■ **TRY IT**:
If a line in the data below contains "that", copy it.

(TASK INPUT begins)

-- ==== Sys2Proof/Machine/Translate.lean ====
section
/-! DEFINITION. Where a device virtual address leads: the address map (R354, R419), page tables and their walk (R355 to
R360), shape records (R363 to R365), and what a byte reads as for a thread: ordinary reads with their snapshot (R337,
R338), strong reads with relay copies (R341 to R343, R422), engine reads (R251), and the writes beside them. -/

namespace Sys2Proof.Machine

-- Regions -------------------------------------------------------------------------------------------------------

/-- Where a byte of the address space lies. -/
inductive Place where
  | mem (key : Nat)
  | acc (core : CoreId) (off : Nat)
  | regs (core : CoreId) (off : Nat)
  | far (pa : Nat)
  deriving DecidableEq, Repr

def windowBase : Nat := 0xFFF000000000
def windowEnd : Nat := 0x1000000000000
def tensorBase : Nat := 0xF000000000000
def vaEnd : Nat := 2 ^ 52

/-- The DRAM of a cascade: 48 GiB (R20). The rules give no place for it; the model gives cascade c the addresses from c << 36, as
R401 does for its reservoirs: DESIGN CHOICE (log entry 76). -/
def isDram (pa : Nat) : Bool := pa < 2 ^ 38 && pa % 2 ^ 36 < 48 * 2 ^ 30

/-- The range of the reservoir terraces (R401). -/
def isReservoir (pa : Nat) : Bool := 2 ^ 40 ≤ pa && pa < 2 ^ 40 + 2 ^ 38

/-- Whether a device physical address lies in another module of the pod (R24, R354; log entry 10). -/
def isFar (pa : Nat) : Bool := !isDram pa && !isReservoir pa && (Config.farModule (pa / 2 ^ 16)).isSome

/-- Whether a device physical address names nothing, or lies in the range of a terrace that is not in the RESERVOIR
role (R20, R401). -/
def State.physFault (s : State) (pa : Nat) : Bool :=
  if isDram pa then false
  else if !isReservoir pa then !isFar pa
  else
    let r := pa - 2 ^ 40
    let c := r / 2 ^ 36
    let t := r % 2 ^ 36 / 2 ^ 29
    !(t < 4 && r % 2 ^ 29 < 264 * 2 ^ 20 && (s.terrace (4 * c + t)).st == .reservoir)

-- The walk ------------------------------------------------------------------------------------------------------

/-- One level of a walk: the lowest index bit, the number of index bits, whether a leaf may stand there, and the size
of the next table (R356). -/
structure Level where
  shift : Nat
  bits : Nat
  leaf : Bool
  table : Bool
  next : Nat
  deriving DecidableEq, Repr

def levels : List Level :=
  [{ shift := 39, bits := 13, leaf := false, table := true, next := 4096 },
   { shift := 30, bits := 9, leaf := true, table := true, next := 4096 },
   { shift := 21, bits := 9, leaf := true, table := true, next := 256 },
   { shift := 16, bits := 5, leaf := true, table := false, next := 1 }]

/-- What a walk found: the leaf entry's own address and word, and the translation. -/
structure WalkHit where
  pteAddr : Nat
  entry : TlbEntry
  deriving DecidableEq, Repr

/-- A walk of the remaining levels from a table (R356, R357), with the permissions granted so far. -/
def walkLevels (s : State) (va : Nat) : List Level → Nat → Bool → Bool → Except (BitVec 8) WalkHit
  | [], _, _, _ => .error 0x0B
  | l :: rest, table, rd, wr =>
    let addr := table + va / 2 ^ l.shift % 2 ^ l.bits * 8
    if s.physFault addr || isFar addr then .error 0x0B
    else
      let e := bytesNat (memReadAll s.mem addr 8)
      let w := BitVec.ofNat 64 e
      let frame := (w.extractLsb' 8 44).toNat * 256
      let rd := rd && bit w 3
      let wr := wr && bit w 2
      if w.extractLsb' 52 12 != 0 || bit w 7 then .error 0x0B
      else if w.extractLsb' 0 2 = 1 then
        if l.table && frame % l.next == 0 then walkLevels s va rest frame rd wr else .error 0x0B
      else if w.extractLsb' 0 2 = 2 then
        if l.leaf && frame % 2 ^ l.shift == 0 && !bit w 6 then
          .ok { pteAddr := addr, entry := { va := va / 2 ^ l.shift * 2 ^ l.shift, size := 2 ^ l.shift, pa := frame,
                                            read := rd, write := wr, dirty := bit w 5 } }
        else .error 0x0B
      else .error 0x0B

/-- What a translation grants (R357). -/
def TlbEntry.grants (e : TlbEntry) (rd wr : Bool) : Bool := (!rd || e.read) && (!wr || e.write)

def TlbEntry.covers (e : TlbEntry) (va : Nat) : Bool := e.va ≤ va && va < e.va + e.size

/-- A walk for an access, with the accessed and dirty bits that it sets at the leaf's home (R357): the leaf as a cache would
hold it, or the fault. -/
def State.walkLeaf (s : State) (part : BitVec 6) (va : Nat) (rd wr : Bool) : Except (BitVec 8) TlbEntry × State :=
  let root := ((s.part part).troot.extractLsb' 16 36).toNat * 2 ^ 16
  match walkLevels s va levels root true true with
  | .error c => (.error c, s)
  | .ok h =>
    let ok := h.entry.grants rd wr
    let setD := wr && ok
    let low := memRead s.mem h.pteAddr
    let s := { s with mem := memWrite s.mem h.pteAddr (low ||| 0x10 ||| (if setD then 0x20 else 0)) }
    if ok then (.ok { h.entry with dirty := h.entry.dirty || setD }, s) else (.error 0x0C, s)

/-- A walk for an access of a core, and the entry that it leaves in the core's translation cache (R360). -/
def State.walk (s : State) (core : CoreId) (part : BitVec 6) (va : Nat) (rd wr : Bool) : Except (BitVec 8) Nat × State :=
  match s.walkLeaf part va rd wr with
  | (.error c, s) => (.error c, s)
  | (.ok e, s) =>
    let s := s.updCore core (fun k => { k with tlb := ((e :: k.tlb.filter (fun x => x.va != e.va || x.size != e.size)).take 1024) })
    (.ok (e.pa + (va - e.va)), s)

/-- A translation to a physical address that names nothing is a fault (R20, R401). -/
def State.checkPhys (s : State) (r : Except (BitVec 8) Nat × State) : Except (BitVec 8) Nat × State :=
  match r.1 with
  | .ok pa => if s.physFault pa then (.error 0x0B, r.2) else r
  | .error _ => r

(TASK INPUT ends)

■ **RESULT OF THIS TASK**:
/-- Whether a device physical address names nothing, or lies in the range of a terrace that is not in the RESERVOIR
/-- A walk for an access, with the accessed and dirty bits that it sets at the leaf's home (R357): the leaf as a cache would
/-- A walk for an access of a core, and the entry that it leaves in the core's translation cache (R360). -/
/-- A translation to a physical address that names nothing is a fault (R20, R401). -/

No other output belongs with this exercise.